The Cinema specification is a image-based solution for post-hoc exploration of simulation data. The idea behind Cinema is images take many orders of magnitude less disk space than that of the entire simulation data. By saving images instead of the full mesh, we can save data much more frequently, giving users access to more temporal fidelity than would be possible otherwise. For a complete overview, see the SC 14 paper. Other Cinema resources can be found at Cinema Science.

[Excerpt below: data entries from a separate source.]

-- ==== Sys2Proof/Machine/Mem.lean ====
section
/-! DEFINITION. Storage behind the windows: registers as raw words, second-tier memory under keys, cache lines, race
tags, page tables and runs. -/

namespace Sys2Proof.Machine

/-- Reset of the BAR0 registers that are plain storage and do not reset to zero (R384, R420, R441, R451, R454).
The offset is in bytes. -/
def regReset (off : Nat) : Word :=
  if off = 0x800008 then 0x0000FFFFFFE00000
  else if off = 0x800010 then 0x1FFFFF
  else if off = 0xD00000 then 0x06A4070819040000
  else if off = 0xD00010 then 0x0258000400000000
  else if 0xB00000 ≤ off ∧ off < 0xB00C00 ∧ off % 0x100 = 0 then 0x1000000000000000
  else if 0xC00000 ≤ off ∧ off < 0xC02000 ∧ off % 0x40 = 0x18 then 2000
  else 0

/-- A BAR0 register held as a raw word, by its byte offset, a multiple of 8. -/
def State.raw (s : State) (off : Nat) : Word := SMap.get s.regs (regReset off) (off / 8)

/-- The state with a raw register written. -/
def State.setRaw (s : State) (off : Nat) (v : Word) : State :=
  { s with regs := SMap.set s.regs (regReset off) (off / 8) v }

/-- Word `i` of job j's table entry (R291). -/
def State.jobWord (s : State) (j i : Nat) : Word := s.raw (0x100000 + 0x100 * j + 8 * i)

/-- VALID of a job (R291). -/
def State.jobValid (s : State) (j : Nat) : Bool := (s.jobWord j 0).getLsbD 63

/-- The job tag (R291). -/
def State.jobTag (s : State) (j : Nat) : Nat := (s.jobWord j 0).toNat % 65536

/-- The highest effective priority of a unit of the job (R291). -/
def State.jobCeil (s : State) (j : Nat) : Nat := 64 * bitsOf (s.jobWord j 0).toNat 17 16 + 63

/-- The key that a second-tier key slot holds now, by a number of its own: the slot, and how often it has been written
(R393). -/
def State.slotKey (s : State) (i : Nat) : Nat := i + 256 * SMap.get s.keyGen 0 i

/-- The 32 bytes of a second-tier key by its number (R392, R393; log 4). -/
def State.keyBytes (s : State) (key : Nat) : List Byte := (SMap.find s.mkeys key).getD (Config.memoryKey key)

/-- The job's memory key (R291). -/
def State.jobKey (s : State) (j : Nat) : Nat := s.slotKey ((s.jobWord j 2).toNat % 256)

/-- The job's session key slot (R291). -/
def State.jobSkey (s : State) (j : Nat) : Nat := bitsOf (s.jobWord j 2).toNat 15 8

/-- The job's PDL field (R291). -/
def State.jobPdl (s : State) (j : Nat) : Nat := (s.jobWord j 4).toNat % 2 ^ 32

/-- The job's memory budget (R291). -/
def State.jobBudget (s : State) (j : Nat) : Word := s.jobWord j 5

/-- Whether a counter is of the job (R291). -/
def State.ctrOfJob (s : State) (j n : Nat) : Bool :=
  let w := (s.jobWord j 6).toNat
  bitsOf w 12 0 ≤ n && n < bitsOf w 12 0 + bitsOf w 31 16

/-- Whether a submission queue is granted to the job (R291). -/
def State.queueOfJob (s : State) (j q : Nat) : Bool := q < 64 && (s.jobWord j 7).getLsbD q

/-- The job counter (R291, R292). -/
def State.jobCtr (s : State) (j : Nat) : Nat := bitsOf (s.jobWord j 8).toNat 12 0

/-! ### Homes -/

/-- Parity of a number's low 64 bits. -/
def parity (n : Nat) : Bool := (List.range 64).foldl (fun a i => a != bitOf n i) false

/-- The interleave domain of a physical address: the lowest enabled domain that holds it, else 0 (R382). -/
def State.domainOf (s : State) (pa : Nat) : Nat :=
  match (List.range 4).find? (fun d => (SMap.get s.dombase 0 d).toNat ≤ pa && pa ≤ (SMap.get s.domlim 0 d).toNat) with
  | some d => d
  | none => 0

/-- The home slice of a physical address (R382). Masks are held at 16 · domain + bit. -/
def State.homeOf (s : State) (pa : Nat) : Nat :=
  let d := s.domainOf pa
  (List.range 5).foldl (fun a k =>
    let h := (SMap.get s.hmask 0 (16 * d + k)).toNat
    a + 2 ^ k * (parity (bitsOf pa 47 9 * 512 &&& bitsOf h 47 9 * 512) != bitOf h 63).toNat) 0

/-- Whether a physical address lies in the frozen range (R384, R385). -/
def State.frozen (s : State) (pa : Nat) : Bool :=
  s.fz && (s.raw 0x800008).toNat ≤ pa && pa ≤ (s.raw 0x800010).toNat

/-- Whether the home slice and the channel of a physical address are ready (R392, R461). -/
def State.memUp (s : State) (pa : Nat) : Bool :=
  s.ready.getLsbD (46 + s.homeOf pa / 8) && s.ready.getLsbD (42 + pa / 512 % 24 / 6)
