/-- One frame spilled for the outgoing job, under its key, and restored for the incoming one (R356, R393). -/
def State.moveFrame (s : State) (core f : Nat) : State :=
  let c := s.core core
  let base := spadAddr core (65536 * f)
  let s1 := match c.outgoing with
    | some j => if c.written.contains f then
        { s with spillMem := Memory.writeN s.spillMem (spillAddr j core f 0) (Memory.readN s.spad base 65536)
                 spillKey := SMap.put s.spillKey (spillAddr j core f 0 / 65536) (s.jobKey j) } else s
    | none => s
  let s2 := { s1 with spad := Memory.clear s1.spad base 65536 }
  let s3 := match c.owner with
    | some j => { s2 with spad := Memory.writeN s2.spad base (s2.spillRead j core f) }
    | none => s2
  let rest := c.spill.filter (· ≠ f)
  s3.setCore core { c with spill := rest, written := c.written.filter (· ≠ f),
                           outgoing := if rest.isEmpty then none else c.outgoing }

/-- The owner of a tile core's scratchpad changes: frames to spill or restore are listed, the others zeroed, tiles
set to +0 (R356). -/
def State.changeOwner (s : State) (core : Nat) (new : Option Nat) : State :=
  let c := s.core core
  if classOf core ≠ .tile ∨ c.owner = new then s
  else
    let move := (List.range 64).filter (fun f => (c.owner.isSome && c.written.contains f) ||
      (match new with | some j => s.spilled j core f | none => false))
    let keep := (List.range 64).filter (fun f => !move.contains f)
    let spad := keep.foldl (fun m f => Memory.clear m (spadAddr core (65536 * f)) 65536) s.spad
    { (s.setCore core { c with owner := new, outgoing := c.owner, spill := move, tiles := [],
                               written := if c.owner.isSome then c.written else [] }) with spad := spad }

/-- SCRATCHPAD_SPILL_COMPLETE: a frame has been spilled and restored. -/
def execScratchpadSpillComplete (core frame : Nat) (s : State) : Out :=
  if (s.core core).spill.contains frame then .next (s.moveFrame core frame) else .next s

/-! ### Translation of a launch at dispatch (R278, R318, R402) -/

/-- Runs of a range of pages built until `left` runs have been met; `last` is the page before. -/
def State.buildRuns (s : State) (dom j : Nat) : Nat → Nat → Nat → Option Run → State
  | 0, _, _, _ => s
  | n + 1, page, left, last =>
    let r := s.walk j (65536 * page)
    let same : Bool := match last with
      | none => false
      | some l => l.w == r.w && l.chk == r.chk && (match l.state, r.state with
        | .present a, .present b => b == a + 65536
        | x, y => x == y)
    if !same && left = 0 then s
    else
      (s.putPageRun dom j page r).buildRuns dom j n (page + 1) (if same then left else left - 1) (some r)

/-- Tags of the checked pages of a range of pages set to none (R318). -/
def State.clearPages (s : State) (dom j page n : Nat) : State :=
  (List.range n).foldl (fun s i =>
    let r := s.runOf dom j (65536 * (page + i))
    let s := s.noteChecked j (page + i) r
    if r.chk then s.clearShadow j r.shadow else s) s

/-- The sections of a launch's extents (R272). -/
def State.sectionsOf (s : State) (l : Launch) : List Section := s.sections.filter (fun c => c.job == l.job && c.xtab == l.xtab)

Ascent currently supports the creation of the Astaire specification (spec A) which captures images of the scene from positions on a spherical camera. The number of images are captured in the parameters phi and theta. phi specifies the number of divisions along the polar angle and theta specifies the number of divisions along the azimuth. For example, if phi = 4 and theta = 8 then the resulting database will contain 4 * 8 images per time step. The Cinema database can then be explored in a supported viewer. In the future we hope to integrate a web-based viewer to enable exploration of the Cinema database as the simulation is running.

conduit::Node scenes;
scenes["scene1/plots/plt1/type"]         = "pseudocolor";
scenes["scene1/plots/plt1/params/field"] = "braid";
// setup required cinema params
scenes["scene1/renders/r1/type"] = "cinema";
scenes["scene1/renders/r1/phi"] = 2;
scenes["scene1/renders/r1/theta"] = 2;
scenes["scene1/renders/r1/db_name"] = "example_db";

A full code example can be found in the test suite’s Cinema test.